_TASK GOAL_
The output should be every line below that includes the word "gcnt".

_INPUT DATA_

/-- Read the launch record whose four runs of 64 bytes lie at given places (R203, R255, R278). -/
def State.launchRec (s : State) (ps : List Nat) : LaunchRec :=
  let at_ (o : Nat) : Nat := ps.getD (o / 64) 0 + o % 64
  let w (o : Nat) : Word := s.readWord (at_ o)
  { placed := recordPlaced ps, hdr := w 0, lid := w 8, creq := w 16, ebud := w 24, erat := w 32, tvec := w 40, crec := (w 48).toNat, csig := w 56,
    cores := BitVec.ofNat 384 (s.readNat (at_ 64) 48), grps := w 112, objs := w 120, sects := w 128, sched := w 136, edges := w 144,
    ctls := w 152, excl := BitVec.ofNat 256 (s.readNat (at_ 160) 32), rest := s.readNat (at_ 192) 64 }

/-- The device address of a list word. -/
def listBase (w : Word) : Nat := (w.extractLsb' 0 48).toNat

/-- The entries of a list word. -/
def listCount (w : Word) : Nat := (w.extractLsb' 48 16).toNat

/-- The addresses of a list's entries of a size. -/
def listAddrs (w : Word) (size : Nat) : List Nat := (List.range (listCount w)).map fun i => listBase w + size * i

/-- Whether a list word names an aligned list that lies in one memory, or no list. -/
def listOk (w : Word) (size : Nat) : Bool :=
  listCount w == 0 || (listBase w % 8 == 0 && assigned (listBase w) (size * listCount w))

/-- The limits of R159 and R255 on the record's own fields. The size that HDR gives is not among them (log 87). -/
def LaunchRec.fieldsOk (r : LaunchRec) : Bool :=
  let tf := r.creq.extractLsb' 8 24
  let ws := (List.range 4).map (tagWidth tf)
  r.placed && (r.hdr.extractLsb' 0 8).toNat == 1 && (r.hdr.extractLsb' 24 40).toNat == 0
    && (r.creq.extractLsb' 0 6).toNat != 0 && ws.all (fun w => decide (w ≤ 32)) && decide (ws.sum ≤ 32)
    && (r.creq.extractLsb' 32 32).toNat == 0 && (r.ebud.extractLsb' 0 40).toNat != 0 && (r.ebud.extractLsb' 40 24).toNat == 0
    && (r.erat.extractLsb' 32 32).toNat == 0 && r.rest == 0 && r.crec % 64 == 0 && assigned r.crec 64
    && listOk r.grps 64 && decide (listCount r.grps ≤ 256) && listOk r.objs 136 && listOk r.sects 96 && listOk r.sched 64
    && listOk r.edges 4 && listOk r.ctls 64

/-- Whether a set of cores lies in another. -/
def subMask (a b : BitVec 384) : Bool := a &&& ~~~b == 0

/-! ### Groups (R170) -/

/-- The group entries of a record, by number. -/
def State.groupEntries (s : State) (r : LaunchRec) : List (Nat × BitVec 512) :=
  ((listAddrs r.grps 64).map fun a => BitVec.ofNat 512 (s.readNat a 64)).zipIdx.map fun q => (q.2, q.1)

/-- The valid groups of a record. -/
def validGroups (es : List (Nat × BitVec 512)) : List (Nat × BitVec 384) :=
  (es.filter fun q => q.2.getLsbD 384).map fun q => (q.1, q.2.extractLsb' 0 384)

/-- The checks of R170. -/
def groupsOk (cores : BitVec 384) (es : List (Nat × BitVec 512)) : Bool :=
  let gs := validGroups es
  (es.all fun q => (q.2.extractLsb' 385 127).toNat == 0) && (gs.all fun g => subMask g.2 cores)
    && (maskCores cores).all fun c => decide ((gs.filter fun g => inMask g.2 c).length ≤ 4)

/-! ### Sections (R257), copies (R258) and edges (R259) -/

/-- A section entry: the section, and whether the entry's own fields are legal. -/
def State.sectionEntry (s : State) (cores : BitVec 384) (a : Nat) : Section × Bool :=
  let w0 := s.readWord a
  let w1 := s.readWord (a + 8)
  let bl := s.readWord (a + 16)
  let tl := s.readWord (a + 24)
  let cset := BitVec.ofNat 384 (s.readNat (a + 32) 48)
  let blocks := if listOk bl 16 then (listAddrs bl 16).map fun p => ((s.readWord p).toNat % 512, s.readNat (p + 8) 8) else []
  let named := blocks.map (·.1)
  let ok := (w0.extractLsb' 8 56).toNat == 0 && (w1.extractLsb' 0 32).toNat != 0 && (w1.extractLsb' 32 32).toNat == 0
    && listOk bl 16 && listOk tl 32 && s.readNat (a + 80) 16 == 0 && cset != 0 && subMask cset cores
    && named.all (inMask cset) && (blocks.isEmpty || (maskCores cset).all named.contains)
  ({ id := w0.toNat % 256, tiles := w1.toNat % 2^32, blocks := blocks, toks := (listBase tl, listCount tl), cset := cset,
     active := false, finished := false, sealed := false }, ok)

/-- A copy entry that has not begun. -/
def Copy.fresh (e : BitVec 512) : Copy :=
  { entry := e, eligible := false, running := false, rowsDone := 0, got := none, sent := [], src := none, dst := none, srcOrder := 0, dstOrder := 0,
    written := false, posting := false, ended := false }

/-- The checks of R258: reserved bits, the core, and a stage that does not fall within a core's entries. -/
def copiesOk (cores : BitVec 384) : List Copy → Bool
  | [] => true
  | c :: t => c.field 496 16 == 0 && c.field 280 40 == 0 && c.field 88 40 == 0 && decide (c.field 0 16 ≤ 65534)
      && inMask cores c.core && (t.all fun d => d.core != c.core || decide (c.field 0 16 ≤ d.field 0 16)) && copiesOk cores t

/-- The node of a code (R259): sections come first, then copies. -/
def nodeOfCode (sections copies code : Nat) : Option Nat :=
  if code < 2^15 then (if code < sections then some code else none)
  else if code - 2^15 < copies then some (sections + (code - 2^15)) else none

/-- Remove nodes without incoming edges, n times over; what stays lies on a cycle or behind one. -/
def peel : Nat → List Nat → List (Nat × Nat) → List Nat
  | 0, ns, _ => ns
  | k + 1, ns, es =>
    let free := ns.filter fun n => !(es.any fun e => e.2 == n)
    peel k (ns.filter fun n => !free.contains n) (es.filter fun e => !free.contains e.1)

/-- The edges of a record between nodes, if every code names one, none enters a section without blocks, and no cycle is left. -/
def State.edgeList (s : State) (r : LaunchRec) (sects : List Section) (copies : Nat) : Option (List (Nat × Nat)) :=
  let raw := (listAddrs r.edges 4).map fun a => s.readNat a 4
  let es := raw.map fun w => (nodeOfCode sects.length copies (w % 2^16), nodeOfCode sects.length copies (w / 2^16))
  let ok := es.filterMap fun e => match e with
    | (some a, some b) => if (sects[b]?.map fun t => t.blocks.isEmpty).getD false then none else some (a, b)
    | _ => none
  if ok.length = es.length ∧ (peel (sects.length + copies) (List.range (sects.length + copies)) ok).isEmpty = true then some ok
  else none

/-! ### Control images (R60, R256) -/

/-- The byte offset of the first illegal control word of some bytes. -/
def firstIllegal (o : Nat) : List Byte → Option Nat
  | a :: b :: c :: d :: t =>
    if (decodeControl (BitVec.ofNat 32 (leNat [a, b, c, d]))).isNone then some o else firstIllegal (o + 4) t
  | _ => none

/-- A control image entry. -/
structure CtlImage where
  core : Nat
  img : Nat
  size : Nat
  exec : BitVec 32
  pc : Word
  cdata : Word
  glist : Word
  gcnt : Word

/-- Read a control image entry and check its limits. -/
def State.ctlImage (s : State) (cores : BitVec 384) (a : Nat) : CtlImage × Bool :=
  let core := s.readWord a
  let i : CtlImage :=
    { core := core.toNat % 512, img := s.readNat (a + 8) 8, size := s.readNat (a + 16) 4, exec := BitVec.ofNat 32 (s.readNat (a + 20) 4),
      pc := s.readWord (a + 24), cdata := s.readWord (a + 32), glist := s.readWord (a + 40), gcnt := s.readWord (a + 48) }
  let execPage (b : Nat) : Bool := i.exec.getLsbD (b / 4096)
  let g := i.glist.toNat
  let n := 8 * i.gcnt.toNat
  (i, (core.extractLsb' 9 55).toNat == 0 && inMask cores i.core && i.img % 64 == 0 && assigned i.img i.size && i.size % 8 == 0
      && decide (8 ≤ i.size ∧ i.size ≤ sramSize) && i.pc.toNat % 4 == 0 && decide (i.pc.toNat < i.size) && execPage i.pc.toNat
      && (n == 0 || (decide (g + n ≤ sramSize) && (List.range 32).all fun p => !i.exec.getLsbD p || g + n ≤ 4096 * p || 4096 * (p + 1) ≤ g))
      && s.readNat (a + 56) 8 == 0)

/-- The first illegal word of the executable pages of an image; the bytes after it are 0, which is legal (R59, R256). -/
def State.imageIllegal (s : State) (i : CtlImage) : Option Nat :=
  (List.range 32).findSome? fun p =>
    if i.exec.getLsbD p ∧ 4096 * p < i.size then
      firstIllegal (4096 * p) (padTo ((min 4096 (i.size - 4096 * p) + 3) / 4 * 4) (s.read (i.img + 4096 * p) (min 4096 (i.size - 4096 * p))))
    else none

/-- The control core that an image starts (R85, R256). -/
def CtlImage.start (i : CtlImage) (ctx : Nat) (tvec : Word) : Ctl :=
  let c : Ctl := { Ctl.reset i.core with owner := some ctx, run := .running, pc := i.pc, tvec := wordAligned tvec, exec := i.exec }
  (((c.setReg 2 0x20000).setReg 3 i.cdata).setReg 4 i.glist).setReg 5 i.gcnt

/-! ### Creation -/

/-- Install the objects of a record, each as an accepted ORSET would (R238, R255): none when one is rejected. -/
def State.installObjs (s : State) (ctx : Nat) (groups : List (Nat × BitVec 384)) : List (Word × BitVec 1024) → Option State
  | [] => some s
  | (hw, w) :: t =>
    let n := ObjRec.ofBits w
    let n := { n with ctx := if n.ctx = 255 then 255 else ctx }
    let h := hw.toNat
    let p := s.projected h
    if (s.handleReject hw).isSome ∨ (hw.extractLsb' 24 40).toNat ≠ 0 then none
    else if (recordFaults s.devId w ++ barrierFaults ctx groups n) ≠ [] then none
    else if p.st ≠ 0 ∧ ((p.st ≠ 1 ∧ p.st ≠ 2) ∨ p.updates n = false) then none
    else (s.performSet h n).installObjs ctx groups t

/-- The object entries of a record. -/
def State.objEntries (s : State) (r : LaunchRec) : List (Word × BitVec 1024) :=
  (listAddrs r.objs 136).map fun a => (s.readWord a, BitVec.ofNat 1024 (s.readNat (a + 8) 128))

/-- What the checks of a record come to: a rejection with its RDET, or the parts of the context with the objects installed. -/
inductive Checked where
  | reject (rdet : Nat)
  | ok (s : State) (groups : List (Nat × BitVec 384)) (sects : List Section) (copies : List Copy) (edges : List (Nat × Nat))
      (images : List CtlImage)

/-- Check a launch record for a context id (R159, R170, R255 to R259, R278). -/
def State.checkLaunch (s : State) (q : LaunchReq) (r : LaunchRec) (id : Nat) : Checked :=
  let bad : Checked := .reject 0xFFFFFFFF
  if r.fieldsOk = false ∨ (q.parent.isSome = true ∧ subMask r.cores q.partMask = false) then bad
  else
    let gs := s.groupEntries r
    let sects := (listAddrs r.sects 96).map (s.sectionEntry r.cores)
    let copies := (listAddrs r.sched 64).map fun a => Copy.fresh (BitVec.ofNat 512 (s.readNat a 64))
    let images := (listAddrs r.ctls 64).map (s.ctlImage r.cores)
    let ids := sects.map fun t => t.1.id
    let owners := images.map fun i => i.1.core
    if groupsOk r.cores gs = false ∨ (sects.all (·.2)) = false ∨ ids.eraseDups.length ≠ ids.length ∨ copiesOk r.cores copies = false
        ∨ (images.all (·.2)) = false ∨ owners.eraseDups.length ≠ owners.length then bad
    else match s.edgeList r (sects.map (·.1)) copies.length with
      | none => bad
      | some es => match s.installObjs id (validGroups gs) (s.objEntries r) with
        | none => bad
        | some t => match (images.map (·.1)).findSome? s.imageIllegal with
          | some o => .reject o
          | none => .ok t (validGroups gs) (sects.map (·.1)) copies es (images.map (·.1))

/-- The part of a fresh context on one core (R119, R159, R261). -/
def CoreCtx.fresh (core ctx ebud : Nat) : CoreCtx :=
  { core := core, ctx := ctx, fpmode := 0, fpflags := 0, raised := (0, 0), ebudget := ebud, shortfall := 0, rstg := 0, pool := [], sects := [],
    eosSeen := [], accs := List.replicate 4 AccSet.reset, areaAsked := false, area := none, everInM := false, i2seq := 0, order := 0,
    stops := [], cont := none, part := none }

/-- Nodes with their predecessor counts (R260). -/
def freshNodes (sections copies : Nat) (es : List (Nat × Nat)) : List Node :=
  (List.range (sections + copies)).map fun k =>
    { copy := decide (sections ≤ k), idx := if k < sections then k else k - sections,
      preds := (es.filter fun e => e.2 == k).length, st := .waiting }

_ANSWER FOR THIS EXERCISE_
  gcnt : Word
      pc := s.readWord (a + 24), cdata := s.readWord (a + 32), glist := s.readWord (a + 40), gcnt := s.readWord (a + 48) }
  let n := 8 * i.gcnt.toNat
  (((c.setReg 2 0x20000).setReg 3 i.cdata).setReg 4 i.glist).setReg 5 i.gcnt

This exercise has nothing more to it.